The Wild Places – Robert McFarlane     We start the list with a piece of non-fiction – nature writing, to be precise. McFarlane has a wonderful way with words, and describes in great detail the sort of beautiful wild places in the UK that I would love to visit, if I only had the stamina. I actually read this quite early in the year, when in the middle of deciding whether to move out of Nottingham or not. Whilst it didn’t exactly sway me either way, The Wild Places was an important reminder of how deeply I missed the countryside (perhaps why it found its way into my reading list in the first place).

Embassytown – China Mieville     I’ve had a bit of a mixed experience with Mieville’s work. It’s so widely touted in SFF circles that I can’t help but be drawn in, but after reading four of his novels, I’ve not found any I’ve genuinely loved. Embassytown has come closest, though I have to admit that the vast majority of the world-building and science/linguistics went completely over my head. Still, it’s impossible not to admire Mieville’s work: he combines both fascinatingly original ideas with very real characters and emotions, and the world of Embassytown in particular is like nothing else I’ve read.

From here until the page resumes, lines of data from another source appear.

-- ==== Sys2Proof/Certificates/Slice0/Obligations.lean ====
section
/-! DEFINITION. The statements for the provers: the machine as a whole, then the commands family by family. -/

open Sys2Proof Sys2Proof.Machine

/-! ## The machine as a whole -/

/-- One step takes the command at the front of the queue and answers what exec says of it on the rest of the queue. -/
def Obligations.StepRunsFront : Prop :=
  ∀ (s : State) (c : Instr) (q : List Instr), s.pending = c :: q → step s = exec c { s with pending := q }

/-- With nothing in the queue and nothing awaited, a step is one cycle of Rime time of 20 ns (R683; log entry 1, the model's
choice): the Rime count rises by 1, the PTP count by 20 ns, and nothing else changes. In OFF nothing counts (R37). -/
def Obligations.IdleStepIsOneCycle : Prop :=
  ∀ s : State, s.Idle →
    step s = .next (if s.pwr.state = .off then s
      else { s with clk := { s.clk with rime := s.clk.rime + 1, ptp := s.clk.ptp + 20 } })

/-- What the registers with a stated reset value read as after reset, by address (R52, R159, R160, R187, R188, R189, R221, R293,
R361, R391, R392, R454, R503, R511, R549, R550, R594, R596, R619, R631, R697, R704, R705), and the state in which reset leaves the
node: ROOTING, every block DISABLED, the Rime count at 0, no counter, event, conversation or command (R399, R683, R710, R713). -/
def Obligations.ResetValues : Prop :=
  (∀ p ∈ ([(0x00010100, 1), (0x00010104, 0), (0x00010108, 0), (0x00020100, 0), (0x00020104, 1400), (0x00020108, 0),
      (0x00030100, 0), (0x00030108, 0), (0x0003010C, 0), (0x00040100, 0), (0x00040104, 0), (0x00040108, 65536),
      (0x0004010C, 131072), (0x00040110, 8192), (0x00040114, 0x000103E8), (0x00040118, 0xC0001818), (0x00050100, 0),
      (0x00050104, 65536), (0x00050108, 131072), (0x0005010C, 262144), (0x00050110, 65536), (0x00070100, 200 * 65536 + 500),
      (0x00070104, 64), (0x00090100, 0), (0x000A0100, 0xE4), (0x000A0104, 3000 * 65536), (0x000A0108, 20), (0x000A010C, 16384)] ++
      [(0x000B0100, 0x5555), (0x000B0104, 262144), (0x000E0120, 0), (0x000E0148, 0xFF0F4240), (0x000E014C, 1),
      (0x000E0158, 1000000), (0x000E0160, 0), (0x00100100, 1000), (0x00110100, 1000 * 65536), (0x00110104, 0),
      (0x00120100, 10000 * 65536 + 300), (0x00140100, 0), (0x00140104, 0), (0x00140118, 1), (0x00170100, 0)] : List (Nat × Nat)),
    State.reset.regValue p.1 = some p.2) ∧
  (∀ n < 16, State.reset.regValue (0x00070140 + 4 * n) = some ((4 * n + 3) * 2 ^ 24 + (4 * n + 2) * 2 ^ 16 + (4 * n + 1) * 2 ^ 8 + 4 * n)) ∧
  (∀ n < 72, State.reset.regValue (0x00070200 + 4 * n) = some 0xFF0F) ∧
  (∀ n < 16, State.reset.regValue (0x000A0180 + 4 * n) = some 0 ∧ State.reset.regValue (0x000D0100 + 4 * n) = some 0) ∧
  (∀ n < 8, State.reset.regValue (0x000E0100 + 4 * n) = some (([0, 8, 16, 24, 32, 40, 46, 48] : List Nat).getD n 0 * 2 ^ 24)) ∧
  (∀ b, 1 ≤ b → b ≤ 24 → State.reset.regValue (b * 65536 + 4) = some 0 ∧ State.reset.regValue (b * 65536 + 8) = some 0 ∧
    State.reset.regValue (b * 65536 + 12) = some 0) ∧
  State.reset.node.state = .rooting ∧ State.reset.clk.rime = 0 ∧ (∀ c, State.reset.counter c = 0) ∧ State.reset.events = [] ∧
  State.reset.convs = [] ∧ State.reset.pending = []

/-- The state after reset has what every step keeps. -/
def Obligations.ResetIsSound : Prop := Sound [] State.reset

/-- Every step keeps the canonical form of the memory, the alert line in agreement with its conditions, the bounds of the event
queue and of the counters, and takes at most the front command from the queue. -/
def Obligations.StepKeepsSound : Prop :=
  ∀ s t : State, Sound s.pending s → step s = .next t → Sound s.pending.tail t

/-- A step never answers a refusal, and it faults only on a SCRUB_PASS of a frame that its tier does not have. -/
def Obligations.StepStopsOnlyOnAbsentFrame : Prop :=
  ∀ s : State, (∃ t, step s = .next t) ∨
    (∃ tier f q, s.pending = .scrubPass tier f :: q ∧ tierFrames tier ≤ f ∧ step s = .fault .noSuchFrame)

/-- A counter rises by the amount counted, saturating at 2^64 - 1, and no other counter changes (R713).
An event is queued under its block and reason, with the PTP time where PTP is locked and the Rime time otherwise, and with DETAIL 0 in
confidential mode; where 512 records wait it is dropped and counted in EVT_LOST. Afterwards MOD_ALERT_N is low where ALERT_EN is 1. Its
place is last, but ahead of those of its own cycle that have a higher block ID or injection point (R629, R630, R632). -/
def Obligations.CountersAndEvents : Prop :=
  (∀ (s : State) (c d : CtrId) (n : Nat), s.counter c < 2 ^ 64 →
    (s.bumpBy c n).counter c = min (s.counter c + n) (2 ^ 64 - 1) ∧
    (c.key ≠ d.key → (s.bumpBy c n).counter d = s.counter d) ∧ SameBut [.counters] s (s.bumpBy c n)) ∧
  (∀ (s : State) (b r d : Nat) (inj : Bool),
    (s.events.length < 512 →
      ∃ e, (s.raise b r d inj).events = queueEvent s.events e ∧ e.cycle = s.clk.rime ∧ e.place = eventPlace b r d ∧ e.block = b ∧ e.reason = r ∧ e.injected = inj ∧
        e.detail = (if s.node.confidential then 0 else d) ∧ e.rimeTime = !s.clk.locked ∧
        e.time = (if s.clk.locked then s.clk.ptp else s.now) ∧ (s.raise b r d inj).counters = s.counters ∧
        (s.regs.alertEn = true → (s.raise b r d inj).pins.alertLow = true)) ∧
    (512 ≤ s.events.length →
      (s.raise b r d inj).events = s.events ∧ (s.raise b r d inj).counter Ctr.evtLost = min (s.counter Ctr.evtLost + 1) (2 ^ 64 - 1)) ∧
    SameBut [.pins, .events, .counters] s (s.raise b r d inj)) ∧
  (∀ (es : List Event) (e : Event),
    ((∀ x ∈ es, x.cycle = e.cycle → x.place ≤ e.place) → queueEvent es e = es ++ [e]) ∧
    (∀ p x q, es = p ++ x :: q → (∀ y ∈ p, y.cycle = e.cycle → y.place ≤ e.place) → x.cycle = e.cycle → e.place < x.place →
      queueEvent es e = p ++ e :: x :: q)) ∧
  (∀ b b' r r' d d', b < b' → eventPlace b r d < eventPlace b' r' d')

/-- What a write to a frame leaves: the bytes written read back, every byte outside them reads as before, and the canonical form
of the memory stays. -/
def Obligations.FrameReadAfterWrite : Prop :=
  ∀ (s : State) (t : Tier) (f off : Nat) (bs : List Byte), Memory.wf s.tiers.mem = true →
    (s.writeFrame t f off bs).readFrame t f off bs.length = bs ∧
    (∀ a, a < frameAddr t f + off ∨ frameAddr t f + off + bs.length ≤ a →
      Memory.byte (s.writeFrame t f off bs).tiers.mem a = Memory.byte s.tiers.mem a) ∧
    Memory.wf (s.writeFrame t f off bs).tiers.mem = true

/-! ## The command header, its checks, and the reply -/

/-- A command header is 64 bytes, and reading the bytes gives back every field of it (R363). -/
def Obligations.HeaderRoundTrip : Prop :=
  ∀ h : Hdr, h.bytes.length = 64 ∧ Hdr.decode h.bytes = h

/-- A reply slot holds the reply header in bytes 0 to 63 and the trailer in bytes 64 to 127, field by field (R373). -/
def Obligations.ReplySlotLayout : Prop :=
  ∀ (r : Reply) (slots n outstanding : Nat), 0 < slots → slots ≤ 4096 → n < 2 ^ 64 → outstanding < 2 ^ 32 →
    r.result.length < 2 ^ 32 →
    let b := r.slotBytes slots n outstanding
    b.length = 128 ∧ slice b 0 64 = r.header ∧ fieldAt b 64 8 = n ∧ fieldAt b 72 4 = r.result.length ∧
    fieldAt b 76 4 = outstanding ∧ fieldAt b 80 8 = r.resultTarget.toNat ∧ slice b 88 32 = List.replicate 32 0 ∧
    fieldAt b 120 4 = crc32c (slice b 0 120) ∧ bits (fieldAt b 124 4) 23 0 = n % slots ∧
    bits (fieldAt b 124 4) 31 24 = n / slots % 255 + 1

/-- The checks of a command's header in the order of R369: its form (R365, R417), that the opcode is defined, FORWARD, and the tenant epoch
(R371).
A wrong HDR_CRC ends a command with REFUSED_PARAM and reason HDR_CRC, counted and noted in CHECK_FAIL of CTX, and the expected QP_SEQ
advances by 1 (R369, R633). -/
def Obligations.HeaderChecks : Prop :=
  (∀ (s : State) (code : Nat) (c : Cmd),
    let h := c.hdr
    let node := match c.src with
      | .qp i => (s.qp i).kind = .node
      | .lane _ => False
    (h.version ≠ 1 ∨ h.hdrWords ≠ 16 ∨ h.rsv7 ≠ 0 ∨ h.rsv58 ≠ 0 ∨ h.status ≠ 0 ∨ h.reason ≠ 0 ∨ 8 ≤ h.flags.toNat ∨
        h.flags.toNat.testBit 0 = true → s.checkHeader code c = some (Ans.param Reason.hdrFormat)) ∧
    (h.opcode = 0x0209 → ¬ node → h.param1 ≠ 0 → s.checkHeader code c = some (Ans.param Reason.hdrFormat)) ∧
    (h.flags.toNat.testBit 2 = true → h.opcode ≠ 0x0301 → h.opcode ≠ 0x0302 → h.opcode ≠ 0x0304 →
        s.checkHeader code c = some (Ans.param Reason.hdrFormat)) ∧
    (h.formOk = true → h.noKeep = false → opSpec h.opcode.toNat = none → s.checkHeader code c = some (Ans.param Reason.opcodeUnknown)) ∧
    (∀ o, h.formOk = true → (h.noKeep = true → o.keepOk = true) → opSpec h.opcode.toNat = some o → o.hdrOk h = true → o.code = code →
      (h.opcode = 0x0209 → node ∨ h.param1 = 0) →
      (h.flags.toNat.testBit 1 = true → ¬ node → s.checkHeader code c = some (Ans.denied Reason.forwardDenied)) ∧
      (h.flags.toNat.testBit 1 = false → h.tenantEpoch.toNat ≠ s.epoch ∨ (s.trust.tenant = none ∧ o.tenantFree = false) →
        s.checkHeader code c = some (Ans.denied Reason.tenantEpoch)) ∧
      (h.flags.toNat.testBit 1 = false → h.tenantEpoch.toNat = s.epoch → s.trust.tenant ≠ none ∨ o.tenantFree = true →
        s.trust.ending = none → s.checkHeader code c = none))) ∧
  (∀ (s t : State) (code i : Nat) (c d : Cmd) (ctx : CmdCtx),
    s.intake c = (some (d, ctx), t) → d.src = .qp i → d.hdr.crcOk = false → t.Quiet →
    s.arrive code c =
      (none, (((t.bump Ctr.hdrCrcFail).checkNoted Blk.ctx).modQp i fun q => { q with expectedSeq := (q.expectedSeq + 1) % 2 ^ 32 }).finish ctx
        (Ans.param Reason.hdrCrc)))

The Emperor’s Knife – Mazarkis Williams     There are a very small number of current fantasy authors whose work I religiously follow. Although all are unique in their own ways, they all share in common interesting world-building, strong female characters, characters who have real problems (as in relationships and families, not just how to save the world), and sublime, often subtle writing. Having read The Emperor’s Knife, I already suspect Williams may fall into this category from now on. (As an aside, all those other writers are female, and Williams’ name is ambiguous enough that I would have said they are too, except I’ve seen suggestion online that they’re actually a well-known male author writing under another name, which discounts my theory!)

Falling Kingdoms – Morgan Rhodes     These last two are late entries, actually books I read over Christmas. Falling Kingdoms is YA fantasy, and whilst the cover comparison to George RR Martin is a bit silly, I can at least see where they’re coming from. Rhodes’ work is refreshingly unsentimental for YA, and at least in the first book there’s a lot of blood, a lot of death and nothing like a happy ending. The sort of book I enjoy immensely, in other words!

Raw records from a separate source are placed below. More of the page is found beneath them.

-- ==== Sys2Proof/Laws/State.lean ====
section
/-! SUPPORT. The fields of the state after each elementary update: the part that it changes, and every part that it leaves. -/
set_option Elab.async false

namespace Sys2Proof.Machine

variable (s : State)

@[simp] theorem State.modNet_net (g : Net → Net) : (s.modNet g).net = g s.net := rfl
@[simp] theorem State.modNet_pending (g : Net → Net) : (s.modNet g).pending = s.pending := rfl
@[simp] theorem State.modNet_pins (g : Net → Net) : (s.modNet g).pins = s.pins := rfl
@[simp] theorem State.modNet_clk (g : Net → Net) : (s.modNet g).clk = s.clk := rfl
@[simp] theorem State.modNet_pwr (g : Net → Net) : (s.modNet g).pwr = s.pwr := rfl
@[simp] theorem State.modNet_up (g : Net → Net) : (s.modNet g).up = s.up := rfl
@[simp] theorem State.modNet_node (g : Net → Net) : (s.modNet g).node = s.node := rfl
@[simp] theorem State.modNet_trust (g : Net → Net) : (s.modNet g).trust = s.trust := rfl
@[simp] theorem State.modNet_blocks (g : Net → Net) : (s.modNet g).blocks = s.blocks := rfl
@[simp] theorem State.modNet_counters (g : Net → Net) : (s.modNet g).counters = s.counters := rfl
@[simp] theorem State.modNet_events (g : Net → Net) : (s.modNet g).events = s.events := rfl
@[simp] theorem State.modNet_regs (g : Net → Net) : (s.modNet g).regs = s.regs := rfl
@[simp] theorem State.modNet_tiers (g : Net → Net) : (s.modNet g).tiers = s.tiers := rfl
@[simp] theorem State.modNet_convs (g : Net → Net) : (s.modNet g).convs = s.convs := rfl
@[simp] theorem State.modNet_attn (g : Net → Net) : (s.modNet g).attn = s.attn := rfl
@[simp] theorem State.modNet_drifts (g : Net → Net) : (s.modNet g).drifts = s.drifts := rfl
@[simp] theorem State.modNet_aborts (g : Net → Net) : (s.modNet g).aborts = s.aborts := rfl
@[simp] theorem State.modNet_readies (g : Net → Net) : (s.modNet g).readies = s.readies := rfl
@[simp] theorem State.modNet_released (g : Net → Net) : (s.modNet g).released = s.released := rfl
@[simp] theorem State.modNet_regions (g : Net → Net) : (s.modNet g).regions = s.regions := rfl
@[simp] theorem State.modNet_recover (g : Net → Net) : (s.modNet g).recover = s.recover := rfl
@[simp] theorem State.modNet_drawn (g : Net → Net) : (s.modNet g).drawn = s.drawn := rfl

@[simp] theorem State.modTiers_tiers (g : Tiers → Tiers) : (s.modTiers g).tiers = g s.tiers := rfl
@[simp] theorem State.modTiers_pending (g : Tiers → Tiers) : (s.modTiers g).pending = s.pending := rfl
@[simp] theorem State.modTiers_pins (g : Tiers → Tiers) : (s.modTiers g).pins = s.pins := rfl
@[simp] theorem State.modTiers_clk (g : Tiers → Tiers) : (s.modTiers g).clk = s.clk := rfl
@[simp] theorem State.modTiers_pwr (g : Tiers → Tiers) : (s.modTiers g).pwr = s.pwr := rfl
@[simp] theorem State.modTiers_up (g : Tiers → Tiers) : (s.modTiers g).up = s.up := rfl
@[simp] theorem State.modTiers_node (g : Tiers → Tiers) : (s.modTiers g).node = s.node := rfl
@[simp] theorem State.modTiers_trust (g : Tiers → Tiers) : (s.modTiers g).trust = s.trust := rfl
@[simp] theorem State.modTiers_blocks (g : Tiers → Tiers) : (s.modTiers g).blocks = s.blocks := rfl
@[simp] theorem State.modTiers_counters (g : Tiers → Tiers) : (s.modTiers g).counters = s.counters := rfl
@[simp] theorem State.modTiers_events (g : Tiers → Tiers) : (s.modTiers g).events = s.events := rfl
@[simp] theorem State.modTiers_regs (g : Tiers → Tiers) : (s.modTiers g).regs = s.regs := rfl
@[simp] theorem State.modTiers_convs (g : Tiers → Tiers) : (s.modTiers g).convs = s.convs := rfl
@[simp] theorem State.modTiers_attn (g : Tiers → Tiers) : (s.modTiers g).attn = s.attn := rfl
@[simp] theorem State.modTiers_drifts (g : Tiers → Tiers) : (s.modTiers g).drifts = s.drifts := rfl
@[simp] theorem State.modTiers_aborts (g : Tiers → Tiers) : (s.modTiers g).aborts = s.aborts := rfl
@[simp] theorem State.modTiers_readies (g : Tiers → Tiers) : (s.modTiers g).readies = s.readies := rfl
@[simp] theorem State.modTiers_released (g : Tiers → Tiers) : (s.modTiers g).released = s.released := rfl
@[simp] theorem State.modTiers_regions (g : Tiers → Tiers) : (s.modTiers g).regions = s.regions := rfl
@[simp] theorem State.modTiers_net (g : Tiers → Tiers) : (s.modTiers g).net = s.net := rfl
@[simp] theorem State.modTiers_recover (g : Tiers → Tiers) : (s.modTiers g).recover = s.recover := rfl
@[simp] theorem State.modTiers_drawn (g : Tiers → Tiers) : (s.modTiers g).drawn = s.drawn := rfl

Among Others – Jo Walton     Finally, something different again. Among Others is written in diary-form, and set around the Welsh/English border in 1979/80. It’s described as being semi-autobiographical but I don’t know enough about Walton to know how much is true (and suspect that’s partly the point). Still, it’s a classic coming-of-age-with-magic story, with a strong and distinctive voice, and an ending that was everything I hoped for. (Although I have to disagree with Walton on the subject of cows. All cows are stupid and bovine, no matter their colour, but that doesn’t mean they’re not all lovely.)

So, there’s my 2013 book list, with nothing like real reviews and more asides than you can shake a stick at. What have you enjoyed reading recently?